/-! SIGNAL and WAIT (10 R232, 12 R269). -/

/-- SIGNAL on a word of this module, its queue's store buffers drained. -/
theorem Dev.opSignal_local {d : Dev} {p : Pkt} {e : Env} {a0 a : Nat} {l : Leaf} (hleaf : leafDpa p.leaves (p.f 1 47 0) = some (a0, l))
    (ha : d.canon a0 = a) (hloc : isLocal a = true) (hspace : dpaSpace a ≤ 2) (hwait : p.waitRid = 0) : d.opSignal p e =
      let x := d.drainQueue e p.q
      if x.writesPend (fun r o => r == p.q && o < p.ord) then x
      else
        let r := x.atomicAt (p.acc e) a (if bit (p.word 3) 0 then 0 else 1) true (p.word 2) 0
        if isExc r.2.1 then r.1.close p r.2.1 0
        else (Dev.conclude p { d := r.1, res := r.2.2, wrote := [(a, 8)] }).wakeWaits e a := by
  unfold Dev.opSignal
  rw [hleaf]
  dsimp only
  rw [ha, if_neg (by simp [hloc]), if_neg (by omega), if_neg (by simp [hwait])]
  simp only [hloc, if_true]

/-- A WAIT that reads its word: what it read is kept, and it completes where COND holds. -/
theorem Dev.pollWait_read {d : Dev} {p : Pkt} {e : Env} {a : Nat} {l : Leaf} {r : RdR} (hleaf : leafDpa p.leaves (p.f 1 47 0) = some (a, l))
    (hloc : isLocal (d.canon a) = true) (hr : r = d.readBytes { p.acc e with imm := l.imm } (d.canon a) 8) (hok : isExc r.st = false) :
    d.pollWait p e =
      let x := r.d.modPkt p.ord (fun x => { x with waitRid := 1, wanted := BitVec.ofNat 64 (leNat r.bytes) })
      if waitMet (p.f 3 1 0) (leNat r.bytes) (p.word 2) then x.finish p.ord sOk (leNat r.bytes) else x := by
  unfold Dev.pollWait
  rw [hleaf]
  dsimp only
  rw [if_neg (by simp [hloc]), ← hr]
  simp only [hok, Bool.false_eq_true, if_false]
  rfl

/-- WAIT_TIMEOUT of a WAIT that has read its word. -/
theorem Dev.expireWait_waiting {d : Dev} {p : Pkt} {t : Nat} (hopc : p.opc.toNat = 0x03) (hdead : p.deadline = some t) (hwait : p.waitRid ≠ 0) :
    d.expireWait p = (d.advTo t).finish p.ord sTimeout p.wanted.toNat := by
  have hopc' : p.opc = 0x03#8 := BitVec.eq_of_toNat_eq hopc
  have hsaid : p.resultSaid sTimeout p.wanted.toNat = true := by simp [Pkt.resultSaid, hopc', hwait]
  unfold Dev.expireWait
  rw [hdead]
  simp only [if_neg hwait, Dev.close, hsaid, if_true]

@[simp] theorem Dev.advTo_disp (d : Dev) (t : Nat) : (d.advTo t).disp = d.disp := by
  unfold Dev.advTo
  split <;> rfl

/-- Settles O30: SIGNAL is one atomic access once its queue has drained, and WAIT is done where what it read meets COND. -/
theorem signalAndWait : Obligations.SignalAndWait := by
  refine ⟨fun s q tag p e a0 a l d h hleaf ha hloc hspace hwait hd => ?_, fun s q tag p e h => ⟨fun a l r hleaf hloc hr hok hdisp => ?_, fun t hdead hwait => ?_⟩⟩
  · have hexec := onRun_pkt_in h (List.mem_singleton.2 rfl) e (fun d => d.meet e (some (qOwner q))) (s.dev.meet_disp _ _) (by decide)
      (fun d p => d.opSignal p e)
    have hop := Dev.opSignal_local (d := s.dev.meet e (some (qOwner q))) (e := e) hleaf ((s.dev.meet_canon _ _ _).trans ha) hloc hspace hwait
    rw [← hd] at hop
    refine ⟨fun hpend => hexec.trans (next_congr s ?_), fun hpend r hr => ⟨fun hok => hexec.trans (next_congr s ?_), fun hexc => hexec.trans (next_congr s ?_)⟩⟩
    · rw [hop]
      simp only [hpend, if_true]
    · rw [hop]
      simp only [hpend, ← hr, hok, Bool.false_eq_true, if_false]
    · rw [hop]
      simp only [hpend, ← hr, hexc, Bool.false_eq_true, if_false, if_true]
  · have hop := Dev.pollWait_read hleaf hloc hr hok
    have hpkt : r.d.pkt? q tag = some p := (Dev.pkt?_congr hdisp q tag).trans h.here
    have hmod := Dev.modPkt_pkt hpkt (f := fun x => { x with waitRid := 1, wanted := BitVec.ofNat 64 (leNat r.bytes) }) (fun _ => rfl) (fun _ => rfl)
    refine ⟨fun hmet => ⟨?_, fun hwait => ?_⟩, fun hmet => ?_⟩
    · refine ⟨_, onRun_pkt_in h (List.mem_singleton.2 rfl) e (fun d => d.meet e (some (qOwner q))) (s.dev.meet_disp _ _) (by decide)
        (fun d p => d.pollWait p e), ?_⟩
      rw [hop]
      simp only [hmet, if_true]
      exact doneRes_finish hmod rfl _ _
    · refine ⟨_, onRun_pkt_in h (List.mem_singleton.2 rfl) e (fun d => d.meet e (some (qOwner q))) (s.dev.meet_disp _ _) (by decide)
        (fun d p => if p.waitRid = 0 then d else d.pollWait p e), ?_⟩
      rw [if_neg hwait, hop]
      simp only [hmet, if_true]
      exact doneRes_finish hmod rfl _ _
    · refine ⟨_, { p with waitRid := 1, wanted := BitVec.ofNat 64 (leNat r.bytes) }, onRun_pkt_in h (List.mem_singleton.2 rfl) e (fun d => d.meet e (some (qOwner q))) (s.dev.meet_disp _ _) (by decide)
        (fun d p => d.pollWait p e), ?_, h.started, rfl⟩
      rw [hop]
      simp only [hmet, Bool.false_eq_true, if_false]
      exact hmod
  · have hop := Dev.expireWait_waiting (d := s.dev) h.opc hdead hwait
    refine ⟨_, (onRun_pkt h (List.mem_singleton.2 rfl) {} (fun d p => d.expireWait p)).trans (next_congr s (by rw [hop])), ?_, fun hrun hbase ht => ?_⟩
    · exact doneRes_finish ((Dev.pkt?_congr (s.dev.advTo_disp t) q tag).trans h.here) rfl _ _
    · exact Dev.le_advTo_base hrun hbase ht

/-! INVALIDATE (09 R207). -/

/-- A cached translation of owner o and context k overlaps the range from lo up to hi. -/
def tlbHit (o k lo hi : Nat) (t : Tlb) : Bool := t.owner == o && t.ctx == k && decide (t.dva < hi) && decide (lo < t.dva + t.size)

/-- The translations that overlap a range dropped, and what the Remote Line Caches hold under them. -/
def Dev.dropTranslations (d : Dev) (o k lo hi : Nat) : Dev :=
  (d.disp.tlb.filter (tlbHit o k lo hi)).foldl (fun d t => d.purgeRange (t.dpa + ((cutTo t.dva t.size lo hi).1 - t.dva)) (cutTo t.dva t.size lo hi).2)
    { d with disp := { d.disp with tlb := d.disp.tlb.filter (fun t => !tlbHit o k lo hi t) } }

/-- Beside the Remote Line Caches, only the cached translations change. -/
theorem Dev.dropTranslations_fields (d : Dev) (o k lo hi : Nat) :
    (d.dropTranslations o k lo hi).disp = { d.disp with tlb := d.disp.tlb.filter (fun t => !tlbHit o k lo hi t) } ∧
      (d.dropTranslations o k lo hi).mem = d.mem := by
  have h := foldl_leaves (fun x : Dev => (x.disp, x.mem))
    (fun (x : Dev) (t : Tlb) => x.purgeRange (t.dpa + ((cutTo t.dva t.size lo hi).1 - t.dva)) (cutTo t.dva t.size lo hi).2) (fun _ _ => rfl)
    (d.disp.tlb.filter (tlbHit o k lo hi)) { d with disp := { d.disp with tlb := d.disp.tlb.filter (fun t => !tlbHit o k lo hi t) } }
  exact Prod.ext_iff.1 h

/-- The first INVALIDATE of a packet, with no other packet of the owner in flight: the translations are dropped, and it is done. -/
theorem Dev.opInvalidate_alone {d : Dev} {p : Pkt} {o : Nat} (hdead : p.deadline = none) (ho : o = (if bit (p.word 1) 7 then p.f 1 6 4 else p.owner))
    (halone : ∀ y ∈ d.disp.pkts, y.ord ≠ p.ord → y.owner ≠ o) :
    d.opInvalidate p = (d.dropTranslations o (p.f 1 3 0) (p.f 2 47 0) (p.f 2 47 0 + p.f 3 47 0)).close p sOk 0 := by
  subst ho
  unfold Dev.opInvalidate
  extract_lets o k lo hi hit limit sel purge r
  have hpurge : purge d = d.dropTranslations o k lo hi := rfl
  obtain ⟨hdisp, -⟩ := d.dropTranslations_fields o k lo hi
  have hsel (y : Pkt) (hy : y ∈ (d.dropTranslations o k lo hi).disp.pkts) : sel y = false := by
    rw [hdisp] at hy
    by_cases hord : y.ord = p.ord
    · simp [sel, hord]
    · have hown : (y.owner == o) = false := beq_eq_false_iff_ne.2 (halone y hy hord)
      simp [sel, holdsRange, hown]
  have hnone : (d.dropTranslations o k lo hi).disp.pkts.filter (fun p => p.phase == .taken && sel p) = [] := by
    rw [List.filter_eq_nil_iff]
    intro y hy
    simp [hsel y hy]
  have hr : r = (d.dropTranslations o k lo hi, 0) := by
    simp only [r, hdead, Option.isSome_none, Bool.false_eq_true, if_false, hpurge, Dev.unmapTaken, hnone, List.foldl_nil, List.length_nil]
  have hany : r.1.disp.pkts.any sel = false := by
    rw [hr, List.any_eq_false]
    exact fun y hy => by simp [hsel y hy]
  rw [if_neg (by simp [hany]), hr]
  rfl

- [Try it]
Exactly as written, repeat the lines from the start of the listing through the line containing "its word. -/", both included.

- [Problem solution]
/-! SIGNAL and WAIT (10 R232, 12 R269). -/

/-- SIGNAL on a word of this module, its queue's store buffers drained. -/
theorem Dev.opSignal_local {d : Dev} {p : Pkt} {e : Env} {a0 a : Nat} {l : Leaf} (hleaf : leafDpa p.leaves (p.f 1 47 0) = some (a0, l))
    (ha : d.canon a0 = a) (hloc : isLocal a = true) (hspace : dpaSpace a ≤ 2) (hwait : p.waitRid = 0) : d.opSignal p e =
      let x := d.drainQueue e p.q
      if x.writesPend (fun r o => r == p.q && o < p.ord) then x
      else
        let r := x.atomicAt (p.acc e) a (if bit (p.word 3) 0 then 0 else 1) true (p.word 2) 0
        if isExc r.2.1 then r.1.close p r.2.1 0
        else (Dev.conclude p { d := r.1, res := r.2.2, wrote := [(a, 8)] }).wakeWaits e a := by
  unfold Dev.opSignal
  rw [hleaf]
  dsimp only
  rw [ha, if_neg (by simp [hloc]), if_neg (by omega), if_neg (by simp [hwait])]
  simp only [hloc, if_true]

/-- A WAIT that reads its word: what it read is kept, and it completes where COND holds. -/
theorem Dev.pollWait_read {d : Dev} {p : Pkt} {e : Env} {a : Nat} {l : Leaf} {r : RdR} (hleaf : leafDpa p.leaves (p.f 1 47 0) = some (a, l))
    (hloc : isLocal (d.canon a) = true) (hr : r = d.readBytes { p.acc e with imm := l.imm } (d.canon a) 8) (hok : isExc r.st = false) :
    d.pollWait p e =
      let x := r.d.modPkt p.ord (fun x => { x with waitRid := 1, wanted := BitVec.ofNat 64 (leNat r.bytes) })
      if waitMet (p.f 3 1 0) (leNat r.bytes) (p.word 2) then x.finish p.ord sOk (leNat r.bytes) else x := by
  unfold Dev.pollWait
  rw [hleaf]
  dsimp only
  rw [if_neg (by simp [hloc]), ← hr]
  simp only [hok, Bool.false_eq_true, if_false]
  rfl

/-- WAIT_TIMEOUT of a WAIT that has read its word. -/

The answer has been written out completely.